MS estimated that the MA advanced rate notice for the 2025 calendar year could come at +0.2%, in line with the pre-pandemic levels. The analysts also wrote that any weakness in MCO stocks following the announcement will be a compelling buying opportunity.
In recent history, 2022 and 2023 saw the largest hikes to Medicare Advantage final rates before the 2024 final rate came flat.
Medicaid redeterminations
MS thinks that the ongoing Medicaid eligibility reviews, which it expects to continue until at least 2024, will be among the key MCO themes to watch out for next year.

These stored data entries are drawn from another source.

-- ==== Sys2Proof/Tests/Slice0.lean ====
section
/-! SUPPORT. Tests.  Expected values are those of spec/95_test_vectors.md (V<family>.<number>, programs P1 to P6), which states them
for `P_REF`; words are written out from the encodings of 30_encoding.md.  The last part gives, for every statement with
hypotheses, a concrete state that meets them. -/

namespace Sys2Proof.Tests

open Sys2Proof.Machine

set_option maxRecDepth 100000

/-- The next state, where there is one. -/
def nextOf : Step → Option State
  | .next s => some s
  | _ => none

/-- The state after one instruction. -/
def after (i : Instr) (s : State) : Option State := nextOf (exec i s)

/-- The state after one step. -/
def stepped (s : State) : Option State := nextOf (step s)

/-- The record bytes of the vectors: `33 09 … D9 D9`, `33 0B … 19 A0`. -/
def record09 : Frame := ⟨0x33, 0x09, 0, 0, 0, 0, 0xD9, 0xD9⟩
def record0B : Frame := ⟨0x33, 0x0B, 0, 0, 0, 0, 0x19, 0xA0⟩

/-- The standard state of the vectors: after boot from a valid record holding 0x09. -/
def standard : State := State.boot { State.reset with nv := record09 }

/-- After boot from a record that selects PS/2 on both channels, the environment as at reset. -/
def ps2Ready : State := State.boot { State.reset with nv := crcAppend ⟨0x33, 0x1B, 0, 0, 0, 0⟩ }

/-- The standard state on the SPI transport. -/
def spiReady : State := { standard with cfg := { pRef with transport := .spi } }

/-! ### Parameters (R9, R295) -/

theorem pRef_commands : pRef.CommandsOk := by decide
theorem pRef_status : pRef.StatusOk := by decide
theorem pRef_backend : pRef.BackendOk := by decide
theorem pRef_caps : pRef.CapsOk := by decide
theorem pRef_buttons : pRef.ButtonsOk := by decide
theorem pRef_transport : pRef.TransportOk := by decide
theorem pRef_leftArrow : pRef.LeftArrowOk := by decide

/-- `P_REF` "satisfies every constraint of R9". -/
theorem pRef_wf : pRef.WF :=
  ⟨pRef_commands, pRef_status, pRef_backend, pRef_caps, pRef_buttons, pRef_transport, pRef_leftArrow⟩

theorem test_equal_codes_refused : ¬({ pRef with cmdPing := 0x02 } : Params).CommandsOk := by decide
theorem test_code_0xFF_refused : ¬({ pRef with cmdPing := 0xFF } : Params).CommandsOk := by decide
theorem test_equal_error_codes_refused : ¬({ pRef with stCrcError := 0x45 } : Params).StatusOk := by decide
theorem test_error_code_with_ok_bit_refused : ¬({ pRef with stCrcError := 0xC0 } : Params).StatusOk := by decide
theorem test_two_bit_status_mask_refused : ¬({ pRef with stOk := 0xA0 } : Params).StatusOk := by decide
theorem test_shared_status_bit_refused : ¬({ pRef with stLedNum := 0x01 } : Params).StatusOk := by decide
theorem test_overlapping_backend_masks_refused : ¬({ pRef with bkKbdMask := 0x0F } : Params).BackendOk := by decide
theorem test_keyboard_value_outside_mask_refused : ¬({ pRef with kbdPs2 := 0x0B } : Params).BackendOk := by decide
theorem test_mouse_value_outside_mask_refused : ¬({ pRef with mousePs2 := 0x01 } : Params).BackendOk := by decide
theorem test_equal_mouse_values_refused : ¬({ pRef with mousePs2 := 0x08 } : Params).BackendOk := by decide
theorem test_shared_capability_bit_refused : ¬({ pRef with capHasPs2 := 0x01 } : Params).CapsOk := by decide
theorem test_shared_button_bit_refused : ¬({ pRef with btnRight := ⟨false, 0x80, 0x04⟩ } : Params).ButtonsOk := by decide
theorem test_short_queue_refused : ¬({ pRef with ps2TxqDepth := 2 } : Params).TransportOk := by decide
theorem test_spi_zero_magic_refused : ¬({ pRef with transport := .spi, requestMagic := 0 } : Params).TransportOk := by decide
theorem test_left_arrow_without_entry_refused : ¬({ pRef with ps2Scancode := [] } : Params).LeftArrowOk := by decide

/-! ### Well-formed syntax: an ill-formed term for each check -/

theorem test_wf_ping : Instr.wf pRef (.ping 0x33 0 0 0 0) = true := by decide
theorem test_wf_unrecognised_with_known_code_refused :
    Instr.wf pRef (.unrecognisedCommand 0x33 0x01 0 0 0 0) = false := by decide
theorem test_wf_mismatch_with_good_crc_refused :
    Instr.wf pRef (.crcMismatch ⟨0x33, 0x01, 0, 0, 0, 0, 0x18, 0x38⟩) = false := by decide
theorem test_wf_any_other_named_byte_refused : Instr.wf pRef (.kbdAnyOther 0xF4) = false := by decide
theorem test_wf_compose_zero_refused : Instr.wf pRef (.respCompose 0) = false := by decide

/-! ### Decoding: a word written out for each encoded row (the frames of 95_test_vectors.md L2.3, bytes of R107) -/

theorem test_decode_ping : decodeTableWord 64 0x3301000000001838 = some (.ping 0x33 0 0 0 0) := by decide
theorem test_decode_repeat_last : decodeTableWord 64 0x330200000000187C = some (.repeatLast 0x33 0 0 0 0) := by decide
theorem test_decode_set_keyboard_backend :
    decodeTableWord 64 0x3303030000009C41 = some (.setKeyboardBackend 0x33 0x03 0 0 0) := by decide
theorem test_decode_set_mouse_backend :
    decodeTableWord 64 0x330410000000D8F0 = some (.setMouseBackend 0x33 0x10 0 0 0) := by decide
theorem test_decode_set_usb_connected :
    decodeTableWord 64 0x33050100000024C8 = some (.setUsbConnected 0x33 0x01 0 0 0) := by decide
theorem test_decode_clear_all : decodeTableWord 64 0x3310000000001BC4 = some (.clearAll 0x33 0 0 0 0) := by decide
theorem test_decode_key_event :
    decodeTableWord 64 0x33110401AA55B417 = some (.keyEvent 0x33 0x04 0x01 0xAA 0x55) := by decide
theorem test_decode_mouse_absolute_move :
    decodeTableWord 64 0x33121234FFFE1D39 = some (.mouseAbsoluteMove 0x33 0x12 0x34 0xFF 0xFE) := by decide
theorem test_decode_mouse_button_event :
    decodeTableWord 64 0x3313EECC00000C75 = some (.mouseButtonEvent 0x33 0xEE 0xCC 0 0) := by decide
theorem test_decode_mouse_wheel : decodeTableWord 64 0x33147F800000E72D = some (.mouseWheel 0x33 0x7F 0x80 0 0) := by decide
theorem test_decode_mouse_relative_move :
    decodeTableWord 64 0x33157F8000002710 = some (.mouseRelativeMove 0x33 0x7F 0x80 0 0) := by decide
theorem test_decode_unrecognised :
    decodeTableWord 64 0x33FF00000000CC11 = some (.unrecognisedCommand 0x33 0xFF 0 0 0 0) := by decide
theorem test_decode_crc_mismatch :
    decodeTableWord 64 0x3301000000001839 = some (.crcMismatch ⟨0x33, 0x01, 0, 0, 0, 0, 0x18, 0x39⟩) := by decide
theorem test_decode_wrong_magic_is_a_ping : decodeTableWord 64 0x000100000000DB3D = some (.ping 0 0 0 0 0) := by decide
theorem test_decode_kbd_reset : decodeTableWord 8 0xFF = some .kbdReset := by decide
theorem test_decode_kbd_resend : decodeTableWord 8 0xFE = some .kbdResend := by decide
theorem test_decode_kbd_echo : decodeTableWord 8 0xEE = some .kbdEcho := by decide
theorem test_decode_kbd_identify : decodeTableWord 8 0xF2 = some .kbdIdentify := by decide
theorem test_decode_kbd_set_leds : decodeTableWord 8 0xED = some .kbdSetLeds := by decide
theorem test_decode_kbd_set_typematic : decodeTableWord 8 0xF3 = some .kbdSetTypematic := by decide
theorem test_decode_kbd_enable_scanning : decodeTableWord 8 0xF4 = some .kbdEnableScanning := by decide
theorem test_decode_kbd_disable : decodeTableWord 8 0xF5 = some .kbdDisable := by decide
theorem test_decode_kbd_default : decodeTableWord 8 0xF6 = some .kbdDefault := by decide
theorem test_decode_kbd_any_other : decodeTableWord 8 0xF0 = some (.kbdAnyOther 0xF0) := by decide
theorem test_decode_kbd_parameter : (decode pRef (.keyboard true) [0xFF#8]).toOption = some (.kbdParameterByte 0xFF) := by decide
theorem test_decode_short_request_refused : (decode pRef .request [0x33#8]).toOption = none := by decide
theorem test_encode_key_event :
    encode pRef (.keyEvent 0x33 0x04 0x01 0 0) = some [0x33, 0x11, 0x04, 0x01, 0, 0, 0x2B, 0xA9] := by decide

The analysts argue that commercial insurer Cigna (CI) will become a major beneficiary of the ongoing redeterminations, which resumed in April after a pandemic-era pause in the past few years.
“CI does not participate in MDCD managed care programs and MDCD redeterminations represents an upside opportunity for its commercial/employer sponsored plans and the exchange marketplace which is not currently embedded into guidance,” the analysts wrote.
Ratings
The Bloomfield, Connecticut-based company is a key Overweight for MS on its biosimilar opportunity and minority investment in healthcare provider VillageMD, which is majority-owned by Walgreens (NASDAQ:WBA). Its price for CI stands at $365 per share.
However, Walgreens (WBA) has become a key Underweight for MS, and its price target, adjusted to $22 from $27, reflects a softer growth outlook for FY24. The firm cites macro challenges, lower COVID-19 vaccine and test volumes, a weaker respiratory season, and ongoing changes to the company’s retail footprint as reasons for its bearish outlook.
Given its scale and diversification, UnitedHealth (UNH) was crowned Morgan Stanley’s top pick in the MCO space. Citing its growth prospects and diversified business model, the firm raised UNH’s price target to $618 from $579 per share with an Overweight rating.
Other listed MCOs include Centene (CNC), CVS Health (CVS), Elevance Health (ELV), Humana (HUM), Molina Healthcare (MOH), Alignment Healthcare (ALHC), and Clover Health Investments (CLOV).